NCCN and ASCO Release Guidelines for Toxicity Identification and Response

Matthew R. Zibelman, MD, and Kathryn Tumelty, CRNP, FNP-C, AOCNP
Matthew R. Zibelman, MD, and Kathryn Tumelty, CRNP, FNP-C, AOCNP

While the use of immunotherapy with immune checkpoint inhibitors for cancer treatment is increasing, its toxicities can be easily misconstrued in various healthcare settings, causing the delay of appropriate treatment for these adverse events.

To limit this outcome, the National Comprehensive Cancer Network (NCCN) and the American Society of Clinical Oncology (ASCO) have developed new guidelines that describe which bodily systems can be affected by immunotherapy and how to manage side effects based on their severity.

“These guidelines were developed to educate not only the oncologist, but also the broader population of primary care providers, emergency room physicians, and other clinicians on diagnosing and potentially managing these toxicities,” said Fox Chase Cancer Center’s Vice Chair of the Department of Hematology/Oncology Anthony J. Olszanski, MD, RPh, who helped write the guidelines in his role on the NCCN’s Immune-Related Toxicity Guideline panel.

Affected Systems and Side Effect Management

Inflammatory and autoimmune reactions to immunotherapy may occur soon after starting treatment, but they can also be delayed (sometimes occurring days, months, or years later).

The NCCN guidelines, developed by a multidisciplinary panel of oncologists and other specialists, identify various immune-related adverse events (irAEs) that can affect the following systems:

  • Cardiovascular
  • Dermatological
  • Endocrine
  • Gastrointestinal (including the liver and pancreas)
  • Musculoskeletal
  • Neurological
  • Ocular
  • Pulmonary
  • Renal

According to the guidelines, the correct approach to irAE management includes early recognition and grading of toxicity, immunosuppression with drugs (such as steroids), and modified immune checkpoint inhibitor (ICI) administration. Termination of immunotherapy (temporarily or permanently) should be considered based on the severity of the symptoms.

The guidelines also address how to determine whether to resume immunotherapy after an adverse event. Patients with serious, life-threatening toxicities will probably never be treated with these drugs again, while those with very mild side effects may be able to restart.

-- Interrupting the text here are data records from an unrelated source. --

-- ==== Sys2Proof/Machine/Codec.lean ====
section
/-! DEFINITION. The Register Protocol Codec operations (`40_codec.md` R130 to R139) and the frame rows of the table
(`30_encoding.md` R91, R92, R101), each run as the access primitive it is the frame of (`20_memory.md` R66, R67;
DESIGN CHOICE, safe: log entry 9). -/

namespace Sys2Proof.Machine

/-- A register read of `n` bytes as a whole operation: `InvalidArgument` for `n = 0` before any transaction (R66, R130),
else one transaction. -/
def State.registerRead (s : State) (i : Instr) (a : Addr) (n : Nat) : State :=
  if n = 0 then s.raise .invalidArgument .length else s.launch i .sequencing [.regRd a n] .bytes

/-- A register write as a whole operation: one transaction (R67). -/
def State.registerWrite (s : State) (i : Instr) (a : Addr) (v : Byte) : State :=
  s.launch i .sequencing [.regWr a v] .none

/-- `encode_read(addr, length)` (R130): pure. -/
def execEncRd (a : Addr) (n : Nat) (s : State) : Host.Outcome State Fault Refusal :=
  s.accept fun s =>
    match encodeRead a n with
    | .ok frame => s.deliver (.bytes frame)
    | .error r => s.raise r.1 r.2

/-- `encode_write(addr, value)` (R131): pure. -/
def execEncWr (a : Addr) (v : Byte) (s : State) : Host.Outcome State Fault Refusal :=
  s.accept fun s => s.deliver (.bytes (encodeWrite a v))

/-- `decode_read_response(raw_bytes)` (R132): pure. -/
def execDecRsp (raw : List Byte) (s : State) : Host.Outcome State Fault Refusal :=
  s.accept fun s =>
    match decodeReadResponse raw with
    | .ok payload => s.deliver (.bytes payload)
    | .error r => s.raise r.1 r.2

/-- `reg_read(addr, length)` (R136): the length is tested before the address (R245). -/
def execRegRd (a : Addr) (n : Nat) (s : State) : Host.Outcome State Fault Refusal :=
  s.accept fun s =>
    if n = 0 then s.raise .invalidArgument .length
    else if documented s.cfg.regmap a then s.registerRead (.regRd a n) a n
    else s.raise .invalidArgument (.address a)

/-- `reg_write(addr, value)` (R137, R139). -/
def execRegWr (a : Addr) (v : Byte) (s : State) : Host.Outcome State Fault Refusal :=
  s.accept fun s =>
    if documented s.cfg.regmap a then s.registerWrite (.regWr a v) a v else s.raise .invalidArgument (.address a)

/-- A read frame (R91): `RegRead(addr, n)`. -/
def execFrameRd (a : Addr) (n : Nat) (s : State) : Host.Outcome State Fault Refusal :=
  s.accept fun s => s.registerRead (.frameRd a n) a n

/-- A write frame (R92): `RegWrite(addr, v)`. -/
def execFrameWr (a : Addr) (v : Byte) (s : State) : Host.Outcome State Fault Refusal :=
  s.accept fun s => s.registerWrite (.frameWr a v) a v

/-- The frame `[0x01, 0x00]` (R101). -/
def execRd1DevidAd (s : State) : Host.Outcome State Fault Refusal := s.accept fun s => s.registerRead .rd1DevidAd 0x00 1

/-- The frame `[0x03, 0x00]` (R101). -/
def execRd1DevidMst (s : State) : Host.Outcome State Fault Refusal := s.accept fun s => s.registerRead .rd1DevidMst 0x01 1

/-- The frame `[0x05, 0x00]` (R101). -/
def execRd1Partid (s : State) : Host.Outcome State Fault Refusal := s.accept fun s => s.registerRead .rd1Partid 0x02 1

/-- The frame `[0x09, 0x00]` (R101). -/
def execRd1Status (s : State) : Host.Outcome State Fault Refusal := s.accept fun s => s.registerRead .rd1Status 0x04 1

/-- The frame `[0x11, 0x00, 0x00, 0x00]` (R101). -/
def execRd3Xdata (s : State) : Host.Outcome State Fault Refusal := s.accept fun s => s.registerRead .rd3Xdata 0x08 3

/-- The frame `[0x17, 0x00, 0x00, 0x00]` (R101). -/
def execRd3Ydata (s : State) : Host.Outcome State Fault Refusal := s.accept fun s => s.registerRead .rd3Ydata 0x0B 3

/-- The frame `[0x1D, 0x00, 0x00, 0x00]` (R101). -/
def execRd3Zdata (s : State) : Host.Outcome State Fault Refusal := s.accept fun s => s.registerRead .rd3Zdata 0x0E 3

/-- The frame `[0x23, 0x00, 0x00, 0x00]` (R101). -/
def execRd3FifoData (s : State) : Host.Outcome State Fault Refusal :=
  s.accept fun s => s.registerRead .rd3FifoData 0x11 3

/-- The frame `[0x50, v]` (R101). -/
def execWrFilter (v : Byte) (s : State) : Host.Outcome State Fault Refusal :=
  s.accept fun s => s.registerWrite (.wrFilter v) 0x28 v

/-- The frame `[0x59, 0x00]` (R101). -/
def execRd1Range (s : State) : Host.Outcome State Fault Refusal := s.accept fun s => s.registerRead .rd1Range 0x2C 1

/-- The frame `[0x58, v]` (R101). -/
def execWrRange (v : Byte) (s : State) : Host.Outcome State Fault Refusal :=
  s.accept fun s => s.registerWrite (.wrRange v) 0x2C v

/-- The frame `[0x5B, 0x00]` (R101). -/
def execRd1PowerCtl (s : State) : Host.Outcome State Fault Refusal := s.accept fun s => s.registerRead .rd1PowerCtl 0x2D 1

/-- The frame `[0x5A, v]` (R101). -/
def execWrPowerCtl (v : Byte) (s : State) : Host.Outcome State Fault Refusal :=
  s.accept fun s => s.registerWrite (.wrPowerCtl v) 0x2D v

end Sys2Proof.Machine
end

“The goal of irAE management is to help the patient benefit from immune-mediated therapy while mitigating the toxicities as best as possible,” said Olszanski.

Challenges

According to Fox Chase medical oncologist and Assistant Professor in the Department of Hematology/Oncology Matthew R. Zibelman, MD, it’s important for clinicians to recognize the signs of irAEs, as toxicity can present similarly to other conditions.

“When patients are on immune checkpoint inhibitors and present with new symptoms, it’s important to consider that they may be experiencing an immune-related adverse event,” said Zibelman. “The side effects can sometimes be subtle and can mimic or overlap with other conditions. If a symptom doesn’t improve the way you’d expect with standard treatment, it could be an immunotherapy-related adverse event.”

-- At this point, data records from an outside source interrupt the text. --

/-! ### Positions do not read the fuel -/

@[simp] theorem State.withFuel_cfg (s : State) (f : Nat) : (s.withFuel f).cfg = s.cfg := rfl
@[simp] theorem State.withFuel_env (s : State) (f : Nat) : (s.withFuel f).env = s.env := rfl
@[simp] theorem State.withFuel_acc (s : State) (f : Nat) : (s.withFuel f).acc = s.acc := rfl
@[simp] theorem State.withFuel_elapsed (s : State) (f : Nat) : (s.withFuel f).elapsed = s.elapsed := rfl
@[simp] theorem State.withFuel_scale (s : State) (f : Nat) : (s.withFuel f).scale = s.scale := rfl

section
variable (f : Nat)

theorem State.busRead_withFuel {s : State} {a : Addr} {n : Nat} {k : List Byte → State → State}
    (hk : ∀ p e, k p ((s.withFuel f).withEnv e) = (k p (s.withEnv e)).withFuel f) :
    (s.withFuel f).busRead a n k = (s.busRead a n k).withFuel f := by
  rcases h : s.env.regRead s.cfg.regmap a n with ⟨e, x | p⟩
  · rw [State.busRead_error h, State.busRead_error (s := s.withFuel f) h]
    rfl
  · rw [State.busRead_ok h, State.busRead_ok (s := s.withFuel f) h]
    exact hk p e

theorem State.busWrite_withFuel (s : State) (a : Addr) (v : Byte) (r : Running) :
    ((s.withFuel f).busWrite a v fun u => u.goOn r) = (s.busWrite a v fun u => u.goOn r).withFuel f := by
  rcases h : s.env.regWrite s.cfg.regmap a v with ⟨e, x | ⟨⟩⟩
  · rw [State.busWrite_error h, State.busWrite_error (s := s.withFuel f) h]
    rfl
  · rw [State.busWrite_ok h, State.busWrite_ok (s := s.withFuel f) h]
    rfl

theorem Micro.run_withFuel (m : Micro) (r : Running) (s : State) :
    m.run r (s.withFuel f) = (m.run r s).withFuel f := by
  cases m <;> simp only [Micro.run]
  case stopRd | startRd | rangeRd | regRd | byteRd | axisRd => exact State.busRead_withFuel f fun _ _ => rfl
  case stopWr | startWr | rangeWr | filterWr | regWr => exact State.busWrite_withFuel f s _ _ r
  case commitRange | commitFilter | enterReading | accumulate | pollSleep => rfl
  case waitBegin =>
    rcases h : s.cfg.drdyPin with _ | pin <;> simp only [State.setElapsed_cfg, State.withFuel_cfg, h] <;> rfl
  case poll timeout =>
    rcases h : s.env.digitalRead (s.cfg.drdyPin.getD 0) with ⟨e, (_ | _) | info⟩ <;>
      simp only [State.withFuel_env, State.withFuel_cfg, State.withFuel_elapsed, h]
    case level.false => by_cases hlast : timeout ≤ s.elapsed <;> simp only [hlast, if_true, if_false] <;> rfl
    all_goals rfl
  case fifoX =>
    refine State.busRead_withFuel f (s := s.setSlot .x) fun p e => ?_
    split <;> rfl
  case fifoY => exact State.busRead_withFuel f (s := s.setSlot .y) fun _ _ => rfl
  case fifoZ => exact State.busRead_withFuel f (s := s.setSlot .z) fun _ _ => rfl
  case acqTest n =>
    rw [State.withFuel_acc]
    split <;> rfl

end
theorem State.tick_withFuel (f : Nat) (s : State) : (s.withFuel f).tick = s.tick.withFuel f := by
  cases hop : s.op with
  | none => rw [State.tick_none hop, State.tick_none (s := s.withFuel f) hop]
  | some r =>
    cases htodo : r.todo with
    | nil => rw [State.tick_nil hop htodo, State.tick_nil (s := s.withFuel f) hop htodo]; rfl
    | cons m rest =>
      rw [State.tick_cons hop htodo, State.tick_cons (s := s.withFuel f) hop htodo, Micro.run_withFuel]

theorem State.run_withFuel (f k : Nat) (s : State) : State.run k (s.withFuel f) = (State.run k s).withFuel f := by
  induction k generalizing s with
  | zero => rfl
  | succ k ih => rw [State.run_succ, State.tick_withFuel, ih, State.run_succ]

/-! ### An operation cut by the fuel -/

/-- What `b` makes of a core with fuel `k + j` is what it makes of the core with fuel `k`, run on for `j` positions. -/
structure State.Resumes (b : Nat → State) : Prop where
  run_on : ∀ k j, b (k + j) = (State.run j (b k)).withFuel (k + j)

section
variable (s : State)

theorem State.resumes_raise (code : ErrCode) (info : ErrInfo) :
    State.Resumes fun k => (s.withFuel k).raise code info :=
  ⟨fun k j => by rw [State.run_none j rfl]; rfl⟩

theorem State.resumes_deliver (v : Result) : State.Resumes fun k => (s.withFuel k).deliver v :=
  ⟨fun k j => by rw [State.run_none j rfl]; rfl⟩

Clinicians may also consider referring their patients to specialists for additional testing. For example, if the symptom is diarrhea, requesting a colonoscopy can confirm if the patient has developed colitis as a result of the immunotherapy.

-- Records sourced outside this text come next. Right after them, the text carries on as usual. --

-- ==== Sys2Proof/Syntax.lean ====
section
/-! DEFINITION. The commands of the block: the host-port accesses, mailbox commands, milestones,
received frames, timers and hardware events of spec/opcode_table.json, with their operands. -/

namespace Sys2Proof

open Sys2Proof.Machine

/-- Link speed of a host port that came up (02 R86): 1 2.5 GT/s, 2 5.0 GT/s, 3 8.0 GT/s. -/
inductive LinkSpeed where
  | gt2_5 | gt5 | gt8
deriving DecidableEq, Repr

/-- Link width of a host port that came up (02 R86). -/
inductive LinkWidth where
  | x1 | x2
deriving DecidableEq, Repr

/-- How an MRAM flush of the recorder ended (16 R507): stored, a record write failed, or the
header could be written on neither copy. -/
inductive FlushResult where
  | stored | recordFailed | headerFailed
deriving DecidableEq, Repr


/-- The window a frame was cut in (04 R152). -/
inductive CutWindow where
  | gather | command | management
deriving DecidableEq, Repr

/-- A frame copy as it ends at a Budan port (04 R120, 05 R153, R163): its tag and EtherType, whether its
FCS is right, its Budan header and payload, the tick on which its last byte arrived (05 R164), the time error its
timestamp gives where it is a command copy, with the path delay in ns and the hops it came over (04 R135), and the
holder's round period in ns, which a joining module learns beside the frames (04 R140, R141). -/
structure BudanCopy where
  tagged : Bool
  etherType : Nat
  fcsOk : Bool
  src : Nat
  version : Nat
  kind : Nat
  net : Nat
  chan : Nat
  round : Nat
  schedId : Nat
  flags : Nat
  data : List Byte
  tick : Nat
  timeErr : Int
  delay : Nat
  hops : Nat
  period : Nat
deriving DecidableEq, Repr

/-- How far the journal commit at the head has come (08 R252, R254): its commit word is verified, its granules
are copied and the record marked applied, or it cannot be verified. -/
inductive CommitStep where
  | word | applied | failed
deriving DecidableEq, Repr

/-- A PTP message as a port receives it (13 R430): its IEEE 1588-2019 messageType, domain, sequence and body. -/
structure PtpMsg where
  messageType : Nat
  domain : Nat
  seq : Nat
  body : List Byte
deriving DecidableEq, Repr

/-- A PTP message interval that elapses (13 R431, R442). -/
inductive PtpTimer where
  | announce | sync | delay
deriving DecidableEq, Repr

/-- What a received plant Ethernet frame carries (13 R434, R437, R438). -/
inductive EthContent where
  /-- An ARP request for an address, with the sender's addresses. -/
  | arp (target senderIp senderMac : Nat)
  /-- An ICMP echo request to an address. -/
  | echo (target sender : Nat) (data : List Byte)
  /-- A UDP datagram: sender, port and payload. -/
  | udp (sender port : Nat) (payload : List Byte)
  /-- A pause frame. -/
  | pause
  /-- Anything else. -/
  | other
deriving DecidableEq, Repr

/-- A plant Ethernet frame as it ends at a port: FCS, size, PCP, and the receive buffers that are in use (13 R434,
R435). -/
structure EthRx where
  fcsOk : Bool
  size : Nat
  pcp : Fin 8
  buffers : Nat
  content : EthContent
deriving DecidableEq, Repr

/-- Speed of a plant Ethernet link (13 R434). -/
inductive EthSpeed where
  | mbit1000 | mbit100 | mbit10
deriving DecidableEq, Repr

/-- A CAN frame as it ends at a port with a right CRC: its fields, and the time since its start of frame in ns (14
R451, R452). -/
structure CanRx where
  ext : Bool
  id : Nat
  fd : Bool
  brs : Bool
  esi : Bool
  rtr : Bool
  dlc : Fin 16
  data : List Byte
  sinceStart : Nat
deriving DecidableEq, Repr

/-- How a CAN transmit attempt ends (14 R458): sent, lost in arbitration, or broken off by an error frame, with
whether ISO 11898-1 counts the error. -/
inductive CanEnd where
  | sent | lost | error (counted : Bool)
deriving DecidableEq, Repr

/-- The terminals of the field front as they stand at a SAMPLE (15 R477, R483; 11 R363): DIO terminals above the ON
threshold, above 8 V, outputs whose current limit acts, and safety terminals P and M that show their switch closed. -/
structure FieldSample where
  on : BitVec 32
  high : BitVec 32
  limiting : BitVec 32
  pClosed : BitVec 8
  mClosed : BitVec 8
deriving DecidableEq, Repr

/-- One conversion of a loop channel (15 R489, R490, R492): factory-calibrated current in units of 0.5 µA, loop entry
voltage and source voltage in mV, and whether the current limit acts. -/
structure LoopSample where
  current : Int
  entry : Int
  source : Int
  limit : Bool
deriving DecidableEq, Repr

/-- What a CONFIRM message confirms or refuses (10 R309): an APPLY by its sequence, a waymark round, or the copied
pages of a resync (10 R342). -/
inductive ConfirmMsg where
  | apply (seq : Nat) (ok : Bool)
  | waymark (round : Nat) (ok : Bool)
  | copied (ok : Bool)
deriving DecidableEq, Repr

/-- A transaction on the system interconnect (12 R399, R402): kind 1 read, 2 write, 3 execute. -/
structure Transaction where
  master : Fin 16
  level : Fin 3
  kind : Fin 4
  addr : Nat
  len : Nat
deriving DecidableEq, Repr

/-- A core debug request (12 R389): a halt or the end of one, a register access, a breakpoint. In a split pair it names the main core or
the checker, which runs as a core of its own. -/
inductive CoreDebug where
  | halt (checker : Bool)
  | resume (checker : Bool)
  | registers
  | setBreak (checker : Bool) (addr : Nat)
  | clearBreak (checker : Bool) (addr : Nat)
deriving DecidableEq, Repr

/-- What arrives at the debug port (12 R387, R389): IDCODE, BYPASS or SAMPLE/PRELOAD; a boundary-scan instruction that
drives or isolates pins; a core debug request for AP0, AP1 or the SVP; a memory access. -/
inductive DebugRequest where
  | passive
  | scan
  | core (pair : Fin 3) (op : CoreDebug)
  | access (t : Transaction)
deriving DecidableEq, Repr

/-- A stored object in MRAM of which copies A and B are kept (11 R367; 17 R529). -/
inductive StoredObj where
  | safeActive
  | safePending
  | other
deriving DecidableEq, Repr

/-- What is wrong with a word of memory as it is read (12 R393): the stored bits of its 64 data and 16 check bits that are wrong, and the
bits [31:3] of its address that a fault changes. -/
structure CodeErrors where
  bits    : BitVec 80
  address : BitVec 29
deriving DecidableEq, Repr
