-- ==== Sys2Proof/Machine/Ops.lean ====
section
/-! DEFINITION. The operations every chapter shares: the clock, events (recorder, rings, rate
limit), MSI-X, the life of a mailbox command, and BAR2 publication. -/

namespace Sys2Proof.Machine

open Sys2Proof

/-- The three outcomes of a command on this block. -/
abbrev Answer := Host.Outcome State Fault Refusal

/-- A command that acts on the module and always completes. -/
def act (f : Rc8 → Rc8) (s : State) : Answer := .next { s with toRc8 := f s.toRc8 }

/-- A command that acts where its operands can be sent, and stops by name where no sender can send
them. -/
def actIf (ok : Bool) (mnemonic : String) (f : Rc8 → Rc8) (s : State) : Answer :=
  if ok then act f s else .fault (.illFormed mnemonic)

/-! ### Codes of the shared enumerations -/

/-- Status codes (02 R79). -/
def Status.code : Status → Nat
  | .done => 0x0000 | .pending => 0x0001 | .badCommand => 0x0100 | .badLength => 0x0101
  | .badField => 0x0102 | .wrongState => 0x0200 | .wrongKeyPosition => 0x0201
  | .noAuthority => 0x0300 | .safetyLoginRequired => 0x0301 | .busy => 0x0400
  | .noSpace => 0x0401 | .integrityFail => 0x0500 | .tooLate => 0x0600

/-- The status a code names (02 R79). -/
def Status.ofCode (c : Nat) : Status :=
  ([.done, .pending, .badCommand, .badLength, .badField, .wrongState, .wrongKeyPosition, .noAuthority, .safetyLoginRequired, .busy,
    .noSpace, .integrityFail] : List Status).find? (fun x => x.code == c) |>.getD .tooLate

/-- Class codes (02 R85). -/
def Cls.code : Cls → Nat
  | .observe => 0 | .operate => 1 | .engineer => 2 | .safety => 3

/-- The class a code names. -/
def Cls.ofCode : Nat → Cls
  | 0 => .observe | 1 => .operate | 2 => .engineer | _ => .safety

/-- Severity codes (02 R68). -/
def Sev.code : Sev → Nat
  | .info => 0 | .notice => 1 | .warning => 2 | .error => 3 | .critical => 4

/-- Mode codes (08 R272). -/
def Mode.code : Mode → Nat
  | .stop => 0 | .run => 1 | .layby => 2

/-- Key position codes (02 R83). -/
def Key.code : Key → Nat
  | .stop => 0 | .remote => 1 | .run => 2

/-- Mailbox state codes (02 R53). -/
def MbxState.code : MbxState → Nat
  | .free => 0 | .posted => 1 | .busy => 2 | .done => 3

/-- This module holds the token (10 R318). -/
def holdsToken (s : Rc8) : Bool := s.pair.token == .holder || s.pair.token == .handover

/-- This module is the standby: it tracks a holder (10 R318). -/
def isStandby (s : Rc8) : Bool := s.pair.token == .standby || s.pair.token == .standbyReady

/-- A master stands frozen after a refused transaction (12 R403). -/
def dmaStopped (k : Nat) (s : Rc8) : Bool := s.itg.frozen.getLsbD k

/-- A host port stands frozen: HP0 to HP3 are masters 10 to 13 (01 R21; 12 R403). -/
def portFrozen (p : Fin 4) (s : Rc8) : Bool := dmaStopped (10 + p.val) s

/-- A domain is switched on when a command configures a block in it (01 R39). -/
def domainOn (d : Fin 12) (s : Rc8) : Rc8 := { s with pwr := { s.pwr with domains := s.pwr.domains ||| (1#12 <<< d.val) } }

/-! ### Plant time and REFOSC (01 R34 to R37) -/

/-- 2^-16 ns units in one nanosecond (00 R13). -/
def fracPerNs : Nat := 65536

/-- Units in one second. -/
def fracPerSec : Nat := 65536 * 1000000000

/-- The seconds of a plant time (R13), u64. -/
def secOf (t : Nat) : Nat := t / fracPerSec % 2 ^ 64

Zibelman also stresses that patient education is a critical part of vigilance. At Fox Chase Cancer Center, oncologists teach their patients about the potential toxicities of their immunotherapy regimen, provide online resources through a patient portal, and provide a card that can be given to any new clinician alerting them to the patient’s regimen and the possibility of side effects.

Survivorship Considerations

As patients live longer following immunotherapy, survivorship care plans should be expanded to watch out for immune-related adverse events.

“Once we activate the immune system with these therapies, it can remain activated for a long time after stopping treatment,” said Olszanski. “We have to remain vigilant and keep immunotherapeutic or immune-related adverse events at the forefront of our minds when making a differential diagnosis.”

Things to Know About Identification and Management of Immunotherapy Toxicities
  • The National Comprehensive Cancer Network (NCCN) and the American Society of Clinical Oncology (ASCO) have developed new guidelines that describe which bodily systems can be affected by immunotherapy and how to manage side effects based on their severity.
  • Inflammatory and autoimmune reactions to immunotherapy may occur soon after starting treatment, but they can also be delayed (sometimes occurring days, months, or years later). They can also be mistaken for other conditions, so it’s important for clinicians to know if their patient was treated with an immunotherapy drug and to be aware of the signs of toxicity.
  • According to the NCCN and ASCO guidelines, the correct approach to irAE management includes early recognition and grading of toxicity, immunosuppression with drugs (such as steroids), and modified immune checkpoint inhibitor (ICI) administration. Terminating immunotherapy (temporarily or permanently) should be considered based on the severity of the symptoms.